→ Task objective
The line that contains "source (R150). -/" and all lines following it to the end of the data below: set these down exactly, and nothing besides.

++++++++

-- ==== Sys2Proof/Machine/Flags.lean ====
section
/-! DEFINITION. Every flag computation of the spec, each on the operands as read at the start of the instruction (R13,
R21): the carry of ADD Vx,Vy, the NOT borrow of SUB and SUBN, and the bit shifted out by SHR and SHL. The collision flag
of DRW is computed with the drawing (`collides` in `Machine/Operands.lean`). -/

namespace Sys2Proof.Machine

/-- Carry (R146): the exact sum is 256 or more. -/
def carry (a b : Byte) : Bool := decide (256 ≤ a.toNat + b.toNat)

/-- NOT borrow of `a - b` (R147, R149): `a >= b`. -/
def notBorrow (a b : Byte) : Bool := decide (b.toNat ≤ a.toNat)

/-- The bit SHR shifts out, bit 0 of the source (R148). -/
def shiftedOutRight (w : Byte) : Bool := w.getLsbD 0

/-- The bit SHL shifts out, bit 7 of the source (R150). -/
def shiftedOutLeft (w : Byte) : Bool := w.getLsbD 7

end Sys2Proof.Machine
end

++++++++

→ Task result
/-- The bit SHL shifts out, bit 7 of the source (R150). -/
def shiftedOutLeft (w : Byte) : Bool := w.getLsbD 7

end Sys2Proof.Machine
end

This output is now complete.